Task directions ▸ Filter the entries below, keeping every line that has the word "setDec".

Available data ▸
theorem cyclesLeft_le (n : Nat) (p : Phase) (c : Nat) : cyclesLeft n p c ≤ 4 * n + 1 := by
  cases p <;> simp only [cyclesLeft] <;> omega

theorem cyclesLeft_eq_zero {n c : Nat} {p : Phase} (hc : c < n) (h : cyclesLeft n p c = 0) : p = .idle := by
  cases p with
  | idle => rfl
  | _ => simp only [cyclesLeft] at h; omega

/-- A busy cycle serves a channel of the block and leaves one cycle fewer. -/
theorem cyclesLeft_microStep (hc : s.ci.val < s.cfg.n.count) (hp : s.phase ≠ .idle) :
    (microStep s).ci.val < s.cfg.n.count
      ∧ cyclesLeft s.cfg.n.count s.phase s.ci.val
        = cyclesLeft s.cfg.n.count (microStep s).phase (microStep s).ci.val + 1 := by
  cases h : s.phase with
  | idle => exact absurd h hp
  | acc =>
    rw [microStep_acc h]
    exact ⟨hc, rfl⟩
  | lookup =>
    rw [microStep_lookup h]
    refine ⟨hc, ?_⟩
    simp only [microLookup, State.setFsm_phase, State.setFsm_ci, State.setOut_ci, cyclesLeft]
    omega
  | scale =>
    rw [microStep_scale h]
    refine ⟨hc, ?_⟩
    simp only [microScale, State.setFsm_phase, State.setFsm_ci, State.setOut_ci, cyclesLeft]
    omega
  | write =>
    by_cases hlast : s.ci.val + 1 = s.cfg.n.count
    · rw [microStep_write_last h hlast]
      refine ⟨hc, ?_⟩
      simp only [State.setFsm_phase, State.setFsm_ci, cyclesLeft]
      omega
    · have hsucc := succ_ci_val (s := s) (by omega)
      rw [microStep_write_next h hlast]
      simp only [State.setFsm_phase, State.setFsm_ci, hsucc, cyclesLeft]
      omega
  | count =>
    rw [microStep_count h]
    exact ⟨(mem_channels _ 0).1 (zero_mem_channels _), rfl⟩

theorem microSteps_cyclesLeft (hc : s.ci.val < s.cfg.n.count) :
    (microSteps (cyclesLeft s.cfg.n.count s.phase s.ci.val) s).phase = .idle := by
  generalize hk : cyclesLeft s.cfg.n.count s.phase s.ci.val = k
  induction k generalizing s with
  | zero => exact cyclesLeft_eq_zero hc hk
  | succ k ih =>
    have hp : s.phase ≠ .idle := fun h => by simp [h, cyclesLeft] at hk
    obtain ⟨hc', hleft⟩ := cyclesLeft_microStep hc hp
    rw [← microStep_cfg s] at hc' hleft
    exact ih hc' (by rw [microStep_cfg] at hleft ⊢; omega)

end BusyTime

/-- Settles O34: the cycles left are at most those of one whole tick. -/
theorem busyTimeIsBoundedByOneTick : Obligations.BusyTimeIsBoundedByOneTick :=
  fun _ hc => ⟨_, cyclesLeft_le _ _ _, microSteps_cyclesLeft hc⟩

end Sys2Proof.Machine

namespace Sys2Proof.Machine

/-! The phase of a channel over many operations (40_tick R68). -/

section Slope

variable {s : State} {c : Chan} {i : Instr} {is : List Instr}

/-- A legal command that is no new tuning word for the channel keeps its tuning word (R80). -/
theorem rd_tw_commandEffect (hi : illegal s.cfg i = none) (hk : KeepsSlope c s i) :
    rd (commandEffect s i).tw c = rd s.tw c := by
  have hne {d : BitVec 4} (hf : channelField i = some d) (hd : d.toNat ≠ c.val) : c ≠ chan d := by
    rintro rfl
    exact hd (chan_val _ d (channel_present_of_legal hf hi)).symm
  cases i with
  | nop | tick | syncsmp | setdep => rfl
  | settw | setfrq => exact rd_wr_other _ _ _ _ (hne rfl hk)
  | wavsw =>
    rw [commandEffect, waveSwitch]
    split <;> rfl

theorem acc_commandResult (s : State) (i : Instr) : (commandResult s i).acc = s.acc := by
  unfold commandResult
  split
  · rfl
  · rw [State.setOut_acc, commandEffect_self]
    rfl

theorem rd_tw_commandResult (hk : KeepsSlope c s i) : rd (commandResult s i).tw c = rd s.tw c := by
  cases hi : illegal s.cfg i with
  | none =>
    rw [commandResult_legal hi]
    exact rd_tw_commandEffect hi hk
  | some r => simp [commandResult, hi, State.reject]

theorem ticksOf_cons (i : Instr) (is : List Instr) : ticksOf (i :: is) = ticksOf is + if i = .tick then 1 else 0 := by
  simp [ticksOf, List.count_cons]
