-- ==== Sys2Proof/Machine/Decoder.lean ====
section
/-! DEFINITION. The decoder's processing commands PROCESS and DRAIN (R74, R75), each one atomic transaction (R14). -/

namespace Sys2Proof.Machine

/-- PROCESS (R74). The three tests stand in the order of R111, before the tick is sampled and before any state changes. -/
def execProcess (len : Len) (s : State) : StepResult :=
  if s.cfg.inMemSize < byteCount len then .fault .memRange
  else if 0 < s.dec.leftLen then .fault .leftoverNotDrained
  else if allWritten s.dec.inMem 0 (byteCount len) then processWindow 0 (byteCount len) (tickNow s) s
  else .fault .unwrittenRead

/-- The leftover cleared before it is processed: "clear it" (R75). -/
def clearLeft (s : State) : State := s.setDec { s.dec with leftOff := 0, leftLen := 0 }

/-- DRAIN (R75). With an empty leftover only RES is written: no tick is sampled, no timeout test is made, LAST_T stays. -/
def execDrain (s : State) : StepResult :=
  if s.dec.leftLen = 0 then .next (s.setDec { s.dec with res := resultWord s.cfg .needMoreData })
  else processWindow s.dec.leftOff s.dec.leftLen (tickNow s) (clearLeft s)

end Sys2Proof.Machine
end

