/-- R45: a host byte write to PAY_MEM, the same with ENC_BUSY and F_PAYLOAD_CLOBBERED. The order of the two tests is the model's (log 11). -/
def Obligations.HostWritesPayloadMemory : Prop :=
  ∀ (s : State) (a : Nat) (b : Byte) (rest : List Input), configValid s.cfg = true → betweenCommands s →
    s.inputs = .access (.memWrite .payMem a b) :: rest →
    (s.cfg.payMemSize ≤ a → step s = .fault .memRange)
    ∧ (a < s.cfg.payMemSize → s.enc.busy = true → step s = .fault .payloadClobbered)
    ∧ (a < s.cfg.payMemSize → s.enc.busy = false →
      ∃ m, step s = .next { s with inputs := rest, enc := { s.enc with payMem := m } }
        ∧ memRead m a = some b ∧ ∀ k, k ≠ a → memRead m k = memRead s.enc.payMem k)

/-- R44, R40, R49: a host read of OUT_MEM returns the byte and changes nothing of the block; beyond CAPACITY, and for any host write,
F_MEM_RANGE; at a byte never written F_UNWRITTEN_READ. -/
def Obligations.HostReadsOutputMemory : Prop :=
  ∀ (s : State) (a : Nat) (rest : List Input), configValid s.cfg = true → betweenCommands s →
    (s.inputs = .access (.memRead .outMem a) :: rest →
      (s.cfg.capacity ≤ a → step s = .fault .memRange)
      ∧ (a < s.cfg.capacity → memRead s.dec.outMem a = none → step s = .fault .unwrittenRead)
      ∧ ∀ b, a < s.cfg.capacity → memRead s.dec.outMem a = some b →
        step s = .next { s with inputs := rest, hostOut := s.hostOut ++ [b.setWidth 32] })
    ∧ ∀ b, s.inputs = .access (.memWrite .outMem a b) :: rest → step s = .fault .memRange

/-- R36, R48, R49: what a host read of each register returns, with nothing of the block changed. For SEND_ERR with W_ERR above 32, where
R36 gives no value, the word is the model's free value (log 9), whatever it is: the read completes and changes nothing either. -/
def Obligations.HostReadsRegisters : Prop :=
  ∀ (s : State) (rest : List Input), configValid s.cfg = true → betweenCommands s →
    (s.inputs = .access (.regRead .decoder 1 0 4) :: rest →
      step s = .next { s with inputs := rest, hostOut := s.hostOut ++ [s.dec.res] })
    ∧ (s.inputs = .access (.regRead .encoder 1 0 4) :: rest →
      step s = .next { s with inputs := rest, hostOut := s.hostOut ++ [if s.enc.res then 1#32 else 0#32] })
    ∧ (s.inputs = .access (.regRead .encoder 2 0 4) :: rest → s.cfg.wErr ≤ 32 →
      step s = .next { s with inputs := rest, hostOut := s.hostOut ++ [BitVec.ofNat 32 s.enc.sendErr] })
    ∧ (s.inputs = .access (.regRead .encoder 2 0 4) :: rest → 32 < s.cfg.wErr →
      step s = .next { s with inputs := rest, hostOut := s.hostOut ++ [Config.freeWord s.draws] })
    ∧ (s.inputs = .access (.regRead .encoder 3 0 4) :: rest →
      step s = .next { s with inputs := rest, hostOut := s.hostOut ++ [if s.enc.busy then 1#32 else 0#32] })

/-- R36, R35, R48: every other register access is F_REG_ACCESS: a number or a direction not in the table, a partial or a misaligned one.
That a partial or misaligned write to ENC_CMD while ENC_BUSY = 1 is F_REG_ACCESS and not F_BUSY is the model's choice (log 11). -/
def Obligations.OtherRegisterAccessesRefused : Prop :=
  ∀ (s : State) (blk : Block) (num offset size : Nat) (w : Word) (rest : List Input),
    configValid s.cfg = true → betweenCommands s →
    (s.inputs = .access (.regRead blk num offset size) :: rest →
      ¬ (offset = 0 ∧ size = 4 ∧ (blk = .decoder ∧ num = 1 ∨ blk = .encoder ∧ (num = 1 ∨ num = 2 ∨ num = 3))) →
      step s = .fault .regAccess)
    ∧ (s.inputs = .access (.regWrite blk num offset size w) :: rest → ¬ (offset = 0 ∧ size = 4 ∧ num = 0) →
      step s = .fault .regAccess)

Task output ▸
def clearLeft (s : State) : State := s.setDec { s.dec with leftOff := 0, leftLen := 0 }
  if s.dec.leftLen = 0 then .next (s.setDec { s.dec with res := resultWord s.cfg .needMoreData })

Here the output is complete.